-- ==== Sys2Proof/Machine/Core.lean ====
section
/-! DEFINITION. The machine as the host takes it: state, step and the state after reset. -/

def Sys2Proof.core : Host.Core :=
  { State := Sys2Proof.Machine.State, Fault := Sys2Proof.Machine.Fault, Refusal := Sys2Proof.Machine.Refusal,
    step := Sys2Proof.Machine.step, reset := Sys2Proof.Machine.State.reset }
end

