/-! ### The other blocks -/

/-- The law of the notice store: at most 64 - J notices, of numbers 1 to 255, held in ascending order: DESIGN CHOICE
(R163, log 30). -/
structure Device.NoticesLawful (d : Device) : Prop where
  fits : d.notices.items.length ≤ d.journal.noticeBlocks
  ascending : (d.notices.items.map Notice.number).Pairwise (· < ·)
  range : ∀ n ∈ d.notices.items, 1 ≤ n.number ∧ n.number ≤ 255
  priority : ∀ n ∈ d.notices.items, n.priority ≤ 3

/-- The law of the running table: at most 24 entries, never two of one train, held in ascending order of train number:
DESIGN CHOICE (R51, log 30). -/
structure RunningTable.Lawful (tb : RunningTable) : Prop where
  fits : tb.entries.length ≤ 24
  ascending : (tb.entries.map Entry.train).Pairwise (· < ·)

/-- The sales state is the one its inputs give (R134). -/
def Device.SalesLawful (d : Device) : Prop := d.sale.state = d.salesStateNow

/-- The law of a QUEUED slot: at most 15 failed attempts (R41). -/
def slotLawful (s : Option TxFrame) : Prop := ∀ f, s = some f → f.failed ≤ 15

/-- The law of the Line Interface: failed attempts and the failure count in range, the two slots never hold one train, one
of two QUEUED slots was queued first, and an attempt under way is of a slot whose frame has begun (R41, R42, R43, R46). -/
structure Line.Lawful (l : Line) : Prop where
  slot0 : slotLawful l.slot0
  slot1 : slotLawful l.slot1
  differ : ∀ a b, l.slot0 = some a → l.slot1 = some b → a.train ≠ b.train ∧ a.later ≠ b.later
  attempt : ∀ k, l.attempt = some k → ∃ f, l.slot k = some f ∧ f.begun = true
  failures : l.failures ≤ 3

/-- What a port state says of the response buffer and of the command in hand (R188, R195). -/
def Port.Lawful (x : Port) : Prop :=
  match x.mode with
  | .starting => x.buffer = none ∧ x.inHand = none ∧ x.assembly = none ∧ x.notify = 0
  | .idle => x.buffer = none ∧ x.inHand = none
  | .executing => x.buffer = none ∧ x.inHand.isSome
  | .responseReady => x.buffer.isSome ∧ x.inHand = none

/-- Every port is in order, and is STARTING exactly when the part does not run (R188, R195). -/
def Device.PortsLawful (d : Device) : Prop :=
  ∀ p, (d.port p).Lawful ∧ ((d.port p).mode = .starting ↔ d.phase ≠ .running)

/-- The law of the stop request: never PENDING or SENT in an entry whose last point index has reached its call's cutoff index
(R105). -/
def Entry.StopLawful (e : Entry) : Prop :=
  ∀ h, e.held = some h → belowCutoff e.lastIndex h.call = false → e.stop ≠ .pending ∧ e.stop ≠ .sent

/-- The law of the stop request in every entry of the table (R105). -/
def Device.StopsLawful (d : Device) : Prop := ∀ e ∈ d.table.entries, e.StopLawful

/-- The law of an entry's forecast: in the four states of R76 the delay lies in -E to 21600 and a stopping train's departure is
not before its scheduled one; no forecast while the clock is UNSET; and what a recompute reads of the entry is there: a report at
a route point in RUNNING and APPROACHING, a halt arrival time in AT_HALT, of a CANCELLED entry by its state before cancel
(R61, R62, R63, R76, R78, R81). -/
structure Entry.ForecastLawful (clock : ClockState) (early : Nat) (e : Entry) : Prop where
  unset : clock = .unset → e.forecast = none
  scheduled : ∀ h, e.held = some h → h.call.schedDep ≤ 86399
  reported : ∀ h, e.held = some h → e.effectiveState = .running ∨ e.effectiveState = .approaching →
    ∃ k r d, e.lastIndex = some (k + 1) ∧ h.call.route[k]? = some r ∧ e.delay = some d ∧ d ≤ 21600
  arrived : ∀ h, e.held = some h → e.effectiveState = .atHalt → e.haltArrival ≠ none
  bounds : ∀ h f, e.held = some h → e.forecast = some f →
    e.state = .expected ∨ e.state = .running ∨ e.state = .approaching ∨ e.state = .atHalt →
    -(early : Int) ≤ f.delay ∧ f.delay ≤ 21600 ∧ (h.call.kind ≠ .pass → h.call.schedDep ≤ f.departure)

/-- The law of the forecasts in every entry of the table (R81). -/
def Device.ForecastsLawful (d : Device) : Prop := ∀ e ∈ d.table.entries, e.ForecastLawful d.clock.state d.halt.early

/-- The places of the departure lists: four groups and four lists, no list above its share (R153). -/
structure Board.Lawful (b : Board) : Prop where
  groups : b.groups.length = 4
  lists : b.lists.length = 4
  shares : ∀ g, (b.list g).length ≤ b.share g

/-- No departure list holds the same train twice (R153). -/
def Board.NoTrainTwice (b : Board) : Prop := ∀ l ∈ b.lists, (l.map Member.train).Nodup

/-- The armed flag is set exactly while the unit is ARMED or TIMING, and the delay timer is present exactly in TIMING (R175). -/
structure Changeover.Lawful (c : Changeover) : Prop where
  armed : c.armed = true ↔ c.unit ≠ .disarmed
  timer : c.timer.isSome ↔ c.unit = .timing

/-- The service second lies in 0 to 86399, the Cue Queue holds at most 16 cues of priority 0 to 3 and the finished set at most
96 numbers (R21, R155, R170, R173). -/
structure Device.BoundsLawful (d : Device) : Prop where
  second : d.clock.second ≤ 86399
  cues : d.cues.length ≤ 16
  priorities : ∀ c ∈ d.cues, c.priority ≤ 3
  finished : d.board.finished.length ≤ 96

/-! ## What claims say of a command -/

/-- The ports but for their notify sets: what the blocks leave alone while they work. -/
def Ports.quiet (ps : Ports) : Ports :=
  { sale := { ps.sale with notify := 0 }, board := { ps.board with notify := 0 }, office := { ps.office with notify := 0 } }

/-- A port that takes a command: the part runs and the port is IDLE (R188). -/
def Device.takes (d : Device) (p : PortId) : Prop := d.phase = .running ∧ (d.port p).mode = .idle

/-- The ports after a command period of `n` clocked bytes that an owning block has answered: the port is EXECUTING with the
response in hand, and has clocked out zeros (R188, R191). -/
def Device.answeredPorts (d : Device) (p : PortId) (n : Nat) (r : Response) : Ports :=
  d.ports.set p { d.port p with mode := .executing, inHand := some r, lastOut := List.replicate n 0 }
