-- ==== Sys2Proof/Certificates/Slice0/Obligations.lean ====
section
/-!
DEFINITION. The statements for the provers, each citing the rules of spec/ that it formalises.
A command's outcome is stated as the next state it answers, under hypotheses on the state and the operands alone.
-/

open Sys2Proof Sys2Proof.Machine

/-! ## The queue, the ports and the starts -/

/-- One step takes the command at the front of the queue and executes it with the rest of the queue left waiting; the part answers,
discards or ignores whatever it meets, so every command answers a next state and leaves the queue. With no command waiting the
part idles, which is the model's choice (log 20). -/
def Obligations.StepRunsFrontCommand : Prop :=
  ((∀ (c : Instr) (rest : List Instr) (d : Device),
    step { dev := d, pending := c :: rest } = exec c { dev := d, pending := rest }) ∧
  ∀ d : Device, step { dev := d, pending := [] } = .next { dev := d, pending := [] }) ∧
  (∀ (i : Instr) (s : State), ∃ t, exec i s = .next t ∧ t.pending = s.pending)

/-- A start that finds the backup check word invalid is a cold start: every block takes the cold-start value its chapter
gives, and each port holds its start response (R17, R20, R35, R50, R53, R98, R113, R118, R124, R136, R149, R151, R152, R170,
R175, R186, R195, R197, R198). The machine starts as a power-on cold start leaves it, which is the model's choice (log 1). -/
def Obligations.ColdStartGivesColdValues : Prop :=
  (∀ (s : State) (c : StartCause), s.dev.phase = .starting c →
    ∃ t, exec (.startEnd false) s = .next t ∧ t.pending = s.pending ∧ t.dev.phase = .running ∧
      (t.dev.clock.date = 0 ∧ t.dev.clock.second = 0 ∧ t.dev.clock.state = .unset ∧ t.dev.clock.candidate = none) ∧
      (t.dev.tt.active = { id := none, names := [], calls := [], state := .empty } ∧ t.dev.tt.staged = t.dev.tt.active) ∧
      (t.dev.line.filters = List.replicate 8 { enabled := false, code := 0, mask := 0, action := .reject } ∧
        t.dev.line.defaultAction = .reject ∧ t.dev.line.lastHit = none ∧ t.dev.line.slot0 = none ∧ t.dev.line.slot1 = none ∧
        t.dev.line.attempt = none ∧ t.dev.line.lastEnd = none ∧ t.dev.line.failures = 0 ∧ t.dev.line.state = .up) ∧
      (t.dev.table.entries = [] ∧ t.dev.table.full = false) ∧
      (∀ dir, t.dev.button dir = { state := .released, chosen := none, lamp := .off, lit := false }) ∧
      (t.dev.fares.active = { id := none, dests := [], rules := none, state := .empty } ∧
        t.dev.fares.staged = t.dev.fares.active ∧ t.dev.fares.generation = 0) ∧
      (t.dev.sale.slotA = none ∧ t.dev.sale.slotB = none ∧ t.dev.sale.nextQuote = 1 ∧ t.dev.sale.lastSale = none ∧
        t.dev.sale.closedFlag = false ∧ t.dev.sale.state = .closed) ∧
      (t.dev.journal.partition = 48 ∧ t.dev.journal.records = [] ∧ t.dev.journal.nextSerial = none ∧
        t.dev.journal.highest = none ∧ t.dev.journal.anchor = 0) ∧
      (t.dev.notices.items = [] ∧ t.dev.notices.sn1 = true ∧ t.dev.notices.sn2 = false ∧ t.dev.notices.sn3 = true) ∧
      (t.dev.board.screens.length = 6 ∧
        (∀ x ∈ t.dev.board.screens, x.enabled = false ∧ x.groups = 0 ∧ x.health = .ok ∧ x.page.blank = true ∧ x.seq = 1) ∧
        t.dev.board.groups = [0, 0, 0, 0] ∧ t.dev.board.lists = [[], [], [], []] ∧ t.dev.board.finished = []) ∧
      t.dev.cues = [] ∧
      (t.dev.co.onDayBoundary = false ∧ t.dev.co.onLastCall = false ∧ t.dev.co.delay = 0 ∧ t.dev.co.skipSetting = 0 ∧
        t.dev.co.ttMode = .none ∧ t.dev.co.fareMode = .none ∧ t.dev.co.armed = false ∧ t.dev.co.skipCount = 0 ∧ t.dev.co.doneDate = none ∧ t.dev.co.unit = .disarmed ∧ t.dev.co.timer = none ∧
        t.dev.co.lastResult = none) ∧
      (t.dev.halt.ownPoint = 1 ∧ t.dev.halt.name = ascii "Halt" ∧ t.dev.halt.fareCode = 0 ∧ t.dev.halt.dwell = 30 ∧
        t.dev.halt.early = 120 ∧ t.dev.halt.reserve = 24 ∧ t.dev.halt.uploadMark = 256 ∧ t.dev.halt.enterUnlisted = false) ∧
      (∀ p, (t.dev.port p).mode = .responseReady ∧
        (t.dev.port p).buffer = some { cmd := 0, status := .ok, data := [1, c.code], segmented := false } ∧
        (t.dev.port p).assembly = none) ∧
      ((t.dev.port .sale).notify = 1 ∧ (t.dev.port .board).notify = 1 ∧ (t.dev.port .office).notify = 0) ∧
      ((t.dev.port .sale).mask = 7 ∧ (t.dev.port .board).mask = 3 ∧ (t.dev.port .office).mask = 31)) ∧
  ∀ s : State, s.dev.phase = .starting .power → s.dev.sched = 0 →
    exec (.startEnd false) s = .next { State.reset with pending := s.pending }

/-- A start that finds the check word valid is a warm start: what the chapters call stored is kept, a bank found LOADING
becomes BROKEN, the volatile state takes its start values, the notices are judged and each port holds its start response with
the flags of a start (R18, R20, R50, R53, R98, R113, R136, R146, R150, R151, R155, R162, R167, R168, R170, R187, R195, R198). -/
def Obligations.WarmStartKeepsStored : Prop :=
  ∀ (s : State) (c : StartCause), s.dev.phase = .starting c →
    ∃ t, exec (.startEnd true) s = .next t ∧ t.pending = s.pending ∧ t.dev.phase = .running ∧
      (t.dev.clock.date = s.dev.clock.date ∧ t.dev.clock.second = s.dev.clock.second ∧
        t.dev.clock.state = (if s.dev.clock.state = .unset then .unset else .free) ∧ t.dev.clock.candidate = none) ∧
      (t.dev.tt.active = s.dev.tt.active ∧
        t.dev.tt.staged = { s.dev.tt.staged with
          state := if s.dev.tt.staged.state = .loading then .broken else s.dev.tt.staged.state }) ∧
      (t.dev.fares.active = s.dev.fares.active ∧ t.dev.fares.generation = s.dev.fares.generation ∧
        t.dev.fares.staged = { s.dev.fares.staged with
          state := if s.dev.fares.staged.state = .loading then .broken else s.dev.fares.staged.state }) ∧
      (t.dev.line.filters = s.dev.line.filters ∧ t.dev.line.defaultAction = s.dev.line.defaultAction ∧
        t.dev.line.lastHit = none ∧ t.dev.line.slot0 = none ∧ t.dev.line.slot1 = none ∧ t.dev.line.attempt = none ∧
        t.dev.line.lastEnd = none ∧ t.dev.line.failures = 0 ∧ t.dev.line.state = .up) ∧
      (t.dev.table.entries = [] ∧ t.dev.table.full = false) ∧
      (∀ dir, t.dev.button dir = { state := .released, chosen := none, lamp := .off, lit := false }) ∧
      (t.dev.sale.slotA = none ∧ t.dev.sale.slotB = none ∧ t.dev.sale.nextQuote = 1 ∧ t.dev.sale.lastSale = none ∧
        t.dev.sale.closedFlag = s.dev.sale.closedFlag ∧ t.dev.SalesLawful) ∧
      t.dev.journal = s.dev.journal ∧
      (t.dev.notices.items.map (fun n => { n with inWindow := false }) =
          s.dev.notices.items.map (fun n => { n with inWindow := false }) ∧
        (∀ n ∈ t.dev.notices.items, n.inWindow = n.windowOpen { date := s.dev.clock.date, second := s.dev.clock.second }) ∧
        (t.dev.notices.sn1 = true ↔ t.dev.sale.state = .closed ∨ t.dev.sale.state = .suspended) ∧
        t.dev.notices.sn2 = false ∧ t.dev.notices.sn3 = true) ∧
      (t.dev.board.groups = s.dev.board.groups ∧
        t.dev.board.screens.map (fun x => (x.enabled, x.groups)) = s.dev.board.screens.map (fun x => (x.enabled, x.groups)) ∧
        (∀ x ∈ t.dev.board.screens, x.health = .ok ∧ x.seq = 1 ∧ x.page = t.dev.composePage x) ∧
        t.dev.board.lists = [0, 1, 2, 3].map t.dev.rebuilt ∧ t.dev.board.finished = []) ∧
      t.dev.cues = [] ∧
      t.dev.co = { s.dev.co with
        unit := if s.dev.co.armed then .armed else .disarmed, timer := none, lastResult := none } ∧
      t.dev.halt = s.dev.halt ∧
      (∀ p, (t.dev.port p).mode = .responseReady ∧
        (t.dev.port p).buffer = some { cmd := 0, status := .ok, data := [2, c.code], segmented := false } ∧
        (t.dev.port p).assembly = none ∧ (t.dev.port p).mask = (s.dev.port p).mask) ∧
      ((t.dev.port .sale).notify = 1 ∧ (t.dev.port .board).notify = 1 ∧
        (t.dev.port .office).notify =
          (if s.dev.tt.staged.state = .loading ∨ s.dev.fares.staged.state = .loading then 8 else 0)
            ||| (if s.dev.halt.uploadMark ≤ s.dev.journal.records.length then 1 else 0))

....................

▶ _PROBLEM DETAILS_
Set the lines down exactly, from the first line of the records to the line where "def Device.SalesLawful (d" appears, with both ends kept.

▶ _SOLUTION TO THE PROBLEM_
-- ==== Sys2Proof/Machine/Core.lean ====
section
/-! DEFINITION. The machine as the host takes it: state, step and the state after reset. -/

def Sys2Proof.core : Host.Core :=
  { State := Sys2Proof.Machine.State, Fault := Sys2Proof.Machine.Fault, Refusal := Sys2Proof.Machine.Refusal,
    step := Sys2Proof.Machine.step, reset := Sys2Proof.Machine.State.reset }
end

/-! ### The other blocks -/

/-- The law of the notice store: at most 64 - J notices, of numbers 1 to 255, held in ascending order: DESIGN CHOICE
(R163, log 30). -/
structure Device.NoticesLawful (d : Device) : Prop where
  fits : d.notices.items.length ≤ d.journal.noticeBlocks
  ascending : (d.notices.items.map Notice.number).Pairwise (· < ·)
  range : ∀ n ∈ d.notices.items, 1 ≤ n.number ∧ n.number ≤ 255
  priority : ∀ n ∈ d.notices.items, n.priority ≤ 3

/-- The law of the running table: at most 24 entries, never two of one train, held in ascending order of train number:
DESIGN CHOICE (R51, log 30). -/
structure RunningTable.Lawful (tb : RunningTable) : Prop where
  fits : tb.entries.length ≤ 24
  ascending : (tb.entries.map Entry.train).Pairwise (· < ·)

/-- The sales state is the one its inputs give (R134). -/
def Device.SalesLawful (d : Device) : Prop := d.sale.state = d.salesStateNow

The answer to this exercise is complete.